Nonlinear mixed-effects modelling was performed with NONMEM version 7.3 (26), executed through PsN version 7.4 (27). Graphics were made with R (28). The Laplace estimation method, with interaction for the CV models, was used for all model evaluations.

## RESULTS

The BI model had fewer parameters compared with the published implementation of an ordered categorical model for the Likert data set (13 and 18, respectively). The ∆AIC was 1555 in favour of the BI model. When ∆OFV was calculated from cross-validated analyses of the two models, the difference was 1694 in favour of the BI model. When the analysis was performed without Markov elements in either the BI or CV model, the ∆AIC was 810 in favour of the BI model.
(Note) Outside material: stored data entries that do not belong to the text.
/-! ### `putF` -/

@[simp] theorem putF_free (c : Chip) (off lo w v : Nat) : (putF c off lo w v).free = c.free := rfl
@[simp] theorem putF_out (c : Chip) (off lo w v : Nat) : (putF c off lo w v).out = c.out := rfl
@[simp] theorem putF_aonNs (c : Chip) (off lo w v : Nat) : (putF c off lo w v).aonNs = c.aonNs := rfl
@[simp] theorem putF_gptpNs (c : Chip) (off lo w v : Nat) : (putF c off lo w v).gptpNs = c.gptpNs := rfl
@[simp] theorem putF_upNs (c : Chip) (off lo w v : Nat) : (putF c off lo w v).upNs = c.upNs := rfl
@[simp] theorem putF_syncNs (c : Chip) (off lo w v : Nat) : (putF c off lo w v).syncNs = c.syncNs := rfl
@[simp] theorem putF_mem (c : Chip) (off lo w v : Nat) : (putF c off lo w v).mem = c.mem := rfl
@[simp] theorem putF_ecc (c : Chip) (off lo w v : Nat) : (putF c off lo w v).ecc = c.ecc := rfl
@[simp] theorem putF_residue (c : Chip) (off lo w v : Nat) : (putF c off lo w v).residue = c.residue := rfl
@[simp] theorem putF_dirty (c : Chip) (off lo w v : Nat) : (putF c off lo w v).dirty = c.dirty := rfl
@[simp] theorem putF_rems (c : Chip) (off lo w v : Nat) : (putF c off lo w v).rems = c.rems := rfl
@[simp] theorem putF_basins (c : Chip) (off lo w v : Nat) : (putF c off lo w v).basins = c.basins := rfl
@[simp] theorem putF_recs (c : Chip) (off lo w v : Nat) : (putF c off lo w v).recs = c.recs := rfl
@[simp] theorem putF_movers (c : Chip) (off lo w v : Nat) : (putF c off lo w v).movers = c.movers := rfl
@[simp] theorem putF_plQueue (c : Chip) (off lo w v : Nat) : (putF c off lo w v).plQueue = c.plQueue := rfl
@[simp] theorem putF_away (c : Chip) (off lo w v : Nat) : (putF c off lo w v).away = c.away := rfl
@[simp] theorem putF_flash (c : Chip) (off lo w v : Nat) : (putF c off lo w v).flash = c.flash := rfl
@[simp] theorem putF_accounts (c : Chip) (off lo w v : Nat) : (putF c off lo w v).accounts = c.accounts := rfl
@[simp] theorem putF_reserved (c : Chip) (off lo w v : Nat) : (putF c off lo w v).reserved = c.reserved := rfl
@[simp] theorem putF_charged (c : Chip) (off lo w v : Nat) : (putF c off lo w v).charged = c.charged := rfl
@[simp] theorem putF_jobs (c : Chip) (off lo w v : Nat) : (putF c off lo w v).jobs = c.jobs := rfl
@[simp] theorem putF_seqs (c : Chip) (off lo w v : Nat) : (putF c off lo w v).seqs = c.seqs := rfl
@[simp] theorem putF_commits (c : Chip) (off lo w v : Nat) : (putF c off lo w v).commits = c.commits := rfl
@[simp] theorem putF_cad (c : Chip) (off lo w v : Nat) : (putF c off lo w v).cad = c.cad := rfl
@[simp] theorem putF_recorder (c : Chip) (off lo w v : Nat) : (putF c off lo w v).recorder = c.recorder := rfl
@[simp] theorem putF_power (c : Chip) (off lo w v : Nat) : (putF c off lo w v).power = c.power := rfl
@[simp] theorem putF_weir (c : Chip) (off lo w v : Nat) : (putF c off lo w v).weir = c.weir := rfl
@[simp] theorem putF_mbox (c : Chip) (off lo w v : Nat) : (putF c off lo w v).mbox = c.mbox := rfl
@[simp] theorem putF_window (c : Chip) (off lo w v : Nat) : (putF c off lo w v).window = c.window := rfl
@[simp] theorem putF_fab (c : Chip) (off lo w v : Nat) : (putF c off lo w v).fab = c.fab := rfl
@[simp] theorem putF_ms (c : Chip) (off lo w v : Nat) : (putF c off lo w v).ms = c.ms := rfl
@[simp] theorem putF_ctl (c : Chip) (off lo w v : Nat) : (putF c off lo w v).ctl = c.ctl := rfl

/-! ### `emit` -/

@[simp] theorem emit_free (x : Emit) (c : Chip) : (emit x c).free = c.free := rfl
@[simp] theorem emit_out (x : Emit) (c : Chip) : (emit x c).out = x :: c.out := rfl
@[simp] theorem emit_aonNs (x : Emit) (c : Chip) : (emit x c).aonNs = c.aonNs := rfl
@[simp] theorem emit_gptpNs (x : Emit) (c : Chip) : (emit x c).gptpNs = c.gptpNs := rfl
@[simp] theorem emit_upNs (x : Emit) (c : Chip) : (emit x c).upNs = c.upNs := rfl
@[simp] theorem emit_syncNs (x : Emit) (c : Chip) : (emit x c).syncNs = c.syncNs := rfl
@[simp] theorem emit_mem (x : Emit) (c : Chip) : (emit x c).mem = c.mem := rfl
@[simp] theorem emit_ecc (x : Emit) (c : Chip) : (emit x c).ecc = c.ecc := rfl
@[simp] theorem emit_residue (x : Emit) (c : Chip) : (emit x c).residue = c.residue := rfl
@[simp] theorem emit_dirty (x : Emit) (c : Chip) : (emit x c).dirty = c.dirty := rfl
@[simp] theorem emit_regs (x : Emit) (c : Chip) : (emit x c).regs = c.regs := rfl
@[simp] theorem emit_rems (x : Emit) (c : Chip) : (emit x c).rems = c.rems := rfl
@[simp] theorem emit_basins (x : Emit) (c : Chip) : (emit x c).basins = c.basins := rfl
@[simp] theorem emit_recs (x : Emit) (c : Chip) : (emit x c).recs = c.recs := rfl
@[simp] theorem emit_movers (x : Emit) (c : Chip) : (emit x c).movers = c.movers := rfl
@[simp] theorem emit_plQueue (x : Emit) (c : Chip) : (emit x c).plQueue = c.plQueue := rfl
@[simp] theorem emit_away (x : Emit) (c : Chip) : (emit x c).away = c.away := rfl
@[simp] theorem emit_flash (x : Emit) (c : Chip) : (emit x c).flash = c.flash := rfl
@[simp] theorem emit_accounts (x : Emit) (c : Chip) : (emit x c).accounts = c.accounts := rfl
@[simp] theorem emit_reserved (x : Emit) (c : Chip) : (emit x c).reserved = c.reserved := rfl
@[simp] theorem emit_charged (x : Emit) (c : Chip) : (emit x c).charged = c.charged := rfl
@[simp] theorem emit_jobs (x : Emit) (c : Chip) : (emit x c).jobs = c.jobs := rfl
@[simp] theorem emit_seqs (x : Emit) (c : Chip) : (emit x c).seqs = c.seqs := rfl
@[simp] theorem emit_commits (x : Emit) (c : Chip) : (emit x c).commits = c.commits := rfl
@[simp] theorem emit_cad (x : Emit) (c : Chip) : (emit x c).cad = c.cad := rfl
@[simp] theorem emit_recorder (x : Emit) (c : Chip) : (emit x c).recorder = c.recorder := rfl
@[simp] theorem emit_power (x : Emit) (c : Chip) : (emit x c).power = c.power := rfl
@[simp] theorem emit_weir (x : Emit) (c : Chip) : (emit x c).weir = c.weir := rfl
@[simp] theorem emit_mbox (x : Emit) (c : Chip) : (emit x c).mbox = c.mbox := rfl
@[simp] theorem emit_window (x : Emit) (c : Chip) : (emit x c).window = c.window := rfl
@[simp] theorem emit_fab (x : Emit) (c : Chip) : (emit x c).fab = c.fab := rfl
@[simp] theorem emit_ms (x : Emit) (c : Chip) : (emit x c).ms = c.ms := rfl
@[simp] theorem emit_ctl (x : Emit) (c : Chip) : (emit x c).ctl = c.ctl := rfl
*g*() function improved the goodness of fit, with decreases in the OFV ranging from 57 to 4446 (not shown).

Fit to different composite scale data sets for bounded integer and continuous variable models

Disease | Scale | No. of parameters CV = BI | CV AIC | ∆AIC CV-BI | ∆Cross-validated OFV CV-BI |
---|---|---|---|---|---|

Parkinson’s disease | MDS-UPDRS motor | 14 | 18,539 | 74 | 61 |

Parkinson’s disease | UPDRS motor | 16 | 5631 | 62 | 84 |

Alzheimer’s disease | ADAS-Cog | 11 | 20,358 | 729 | 729 |

Schizophrenia | PANSS | 17 | 56,178 | − 63 | − 70 |

Schizophrenia | PANSS | 15 | 61,575 | 11 | 22 |

Neuropathic pain | Likert | 18 | 48,938 | 1555 | 1694 |

Figure 2 displays residual analyses for composite score data. For all the data sets, it has a mean value close to 0 and a variance close to 1. There is a slight trend in some residuals, such as for the UPDRS BI model, indicating that the model structure could be improved.

## DISCUSSION

### Bounded Integer *Versus* Ordered Categorical Model

The BI model described the Likert pain scale data better than the model treating the data as OC, both in fit (∆AIC = 1555) and external validation (cross-validated ∆OFV = 1694). This is the only comparison where there is a difference in the number of parameters between the BI model and the model used for comparison. In this case, there were 5 fewer parameters in the BI model. Thus, a disadvantage of the OC model is that it requires many parameters which make it less suitable for scales with many categories. As the number of categories increases, the OC model will also require more observations to support these parameters. A related problem is that with the OC model, the probability of categories that are not present in the data cannot be estimated. Either the probability of such scores needs to be fixed to zero or individual categories need to be merged into groups. The BI approach handles these probabilities implicitly, making it possible to predict and simulate scores not present in a given data set. The BI model assumes that all scores that make up a scale are possible and also that the probability of a non-extreme score is larger than at least one of the nearest adjacent scores, so that *P*_{i, j}(*k*) > min(*P*_{i, j}(*k* − 1), *P*_{i, j}(*k* + 1)). This inherent assumption could pose a problem if the distribution of scores is for some reason not unimodal, e.g. if 5 and 7 are much more common than 4, 6 and 8. Such data have been observed when pain intensity has been captured using pictures with different face expressions (29). While similar problems may occur when rating scales use verbal expressions to identify categories, one can assume that there is less risk when, as in the present case, pain intensity response is solicited directly using a numerical scale, where patients identify the numerical category they associate with their present pain intensity.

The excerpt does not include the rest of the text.